– Выйдите из машины, если вы в салоне.
Я вышел, отправился к мусорке, у которой стояла «нереализованная» тумбочка. На всякий случай потрогал ее, убедился, что она дана в ощущениях. Скрипнула дверца «Террано», Варвара выскользнула за мной, отправилась подслушивать.
– Мне понадобится пять минут, – предупредил я. Уложился фактически в четыре, отметив все узловые точки: серую «Хонду» с таинственным содержимым, визит в больницу, опрос свидетелей – особенно последних, от которых была получена конкретная зацепка.
– Мы можем провести эту ночь в вашем музее, Сергей Борисович? Понимаю, что время неурочное, но днем, когда в музее посетители, провести эксперименты проблематично.
– Браво, Никита Андреевич, вы с головой втянулись в это дело, – похвалил Якушин. – День еще не кончился, а у вас уже есть конкретные зацепки. Информацию про серую «Хонду» я усвоил, остальное – ваша часть работы. Завтра с утра я переведу на ваш счет половину оговоренной суммы, не возражаете?
Я даже зажмурился от удовольствия. Как приятно жить в мире наживы и чистогана!
– Разумеется, Никита Андреевич, я приветствую любое рвение в работе, если оно приведет к реальным результатам. Когда вы сможете подъехать? Хорошо, я отдам распоряжение начальнику охраны. Вас впустят и не станут препятствовать вашему затвору в музее. Только хочу вас предупредить… – Якушин замялся, – вы уж берегите Варвару Ильиничну, не заставляйте ее применять чрезмерное усердие. Понимаете, о чем я?

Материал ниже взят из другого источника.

-- ==== Sys2Proof/Machine/Core.lean ====
section
/-! DEFINITION. The machine as the host runs it. -/

def Sys2Proof.core : Host.Core := { State := Sys2Proof.Machine.State, Fault := Sys2Proof.Machine.Fault, Refusal := Sys2Proof.Machine.Refusal, step := Sys2Proof.Machine.step, reset := Sys2Proof.Machine.State.reset }
end

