-- ==== Sys2Proof/Machine/Pseudo.lean ====
section
/-! DEFINITION. The host's pseudo-operations over the block (spec R78): DRAIN and FEED.
SendAllStatusRequest and SendTypedCommand are host events, in Session. -/

namespace Sys2Proof.Machine

/-- Whether DRAIN stops at this result: Awaiting or Empty (R78, R130). -/
def Result.stopsDrain : Result → Bool
  | .awaiting => true
  | .empty => true
  | .encoded _ => false
  | .scanned _ => false
  | .ok => false
  | .frame _ _ _ _ => false
  | .raised _ => false

/-- Whether a result is a Frame or a Corrupt, the results R131 (c) compares. -/
def Result.isDelivery : Result → Bool
  | .frame _ _ _ _ => true
  | .raised (.corrupt _ _) => true
  | .raised (.encodeLengthViolation _) => false
  | .raised .overflow => false
  | .raised (.opRefused _) => false
  | .encoded _ => false
  | .scanned _ => false
  | .ok => false
  | .empty => false
  | .awaiting => false

/-- At most `fuel` EXTRACTs, stopping at the first Awaiting or Empty. -/
def State.extracts : Nat → State → Except Fault State
  | 0, s => .ok s
  | fuel + 1, s =>
    match s.extractOp with
    | .error f => .error f
    | .ok (t, r) => if r.stopsDrain then .ok t else State.extracts fuel t

/-- DRAIN: EXTRACT until Awaiting or Empty. Each EXTRACT that is neither removes at least one byte, so
`rx_len + 1` of them suffice (R130). -/
def State.drain (s : State) : Except Fault State := State.extracts (s.rxLen + 1) s

/-- FEED(bytes): APPEND, then DRAIN (R78). -/
def State.feed (s : State) (bytes : List Byte) : Except Fault State :=
  match s.appendOp bytes with
  | .error f => .error f
  | .ok (t, _) => t.drain

/-- FEED of each chunk in turn (R131 (c)). -/
def State.feedAll : List (List Byte) → State → Except Fault State
  | [], s => .ok s
  | chunk :: chunks, s =>
    match s.feed chunk with
    | .error f => .error f
    | .ok t => State.feedAll chunks t

/-- A byte sequence fed one byte at a time, one EXTRACT after each APPEND (R131 (a)). -/
def State.feedBytewise : List Byte → State → Except Fault State
  | [], s => .ok s
  | b :: bs, s =>
    match s.appendOp [b] with
    | .error f => .error f
    | .ok (t, _) =>
      match t.extractOp with
      | .error f => .error f
      | .ok (u, _) => State.feedBytewise bs u

end Sys2Proof.Machine
end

Я, в принципе, понимал. Вера в торжество материализма еще стояла на промозглом ветру фаллической скалой, но уже начинала потрескивать. Мы вернулись в машину, и я завел двигатель…
Глава шестая
Это была самая странная «ночь музеев», в которой я когда-либо принимал участие. В помещениях царила кладбищенская тишина. Охранники ушли по приказу свыше, обретались где-то снаружи. Мглистое свечение расползалось по залу, матово поблескивали плитки пола. Иллюминацию отключили, осталось символическое дежурное освещение. Мы невольно ходили на цыпочках, словно боялись потревожить чей-то покой, говорили шепотом. Глупо, но по-другому не получалось. Атмосфера довлела, мурашки ползли по коже. Даже человеку, в корне отрицающему мистику и прочую астральщину, в этом окружении становилось не по себе. Я включил фонарик в сотовом телефоне – но все равно всепожирающая тьма была сильнее света… Из мглы проступала каменная физиономия кучера, везущего на кладбище катафалк. На миг мне померещилось, что он скосил глаза, глянул вниз – кого там из еще не умерших черти носят? Мы блуждали, как сомнамбулы, натыкались на укрытые бархатом домовины. Проступали очертания святых в ореолах света – они смотрели со стен с ироничными улыбками. Комок подкрался к горлу – предупреждать же надо! Из густого сумрака вынырнула Смерть с ввалившимся носом и пустыми глазницами! Я отшатнулся, пришел в себя, но осадок остался. В круге темноты эта штука смотрелась просто шикарно: черный балахон с капюшоном, в одной руке коса, в другой – меч, опирающийся острием в пол, а на конце рукояти – скалящийся череп «христианского младенца»…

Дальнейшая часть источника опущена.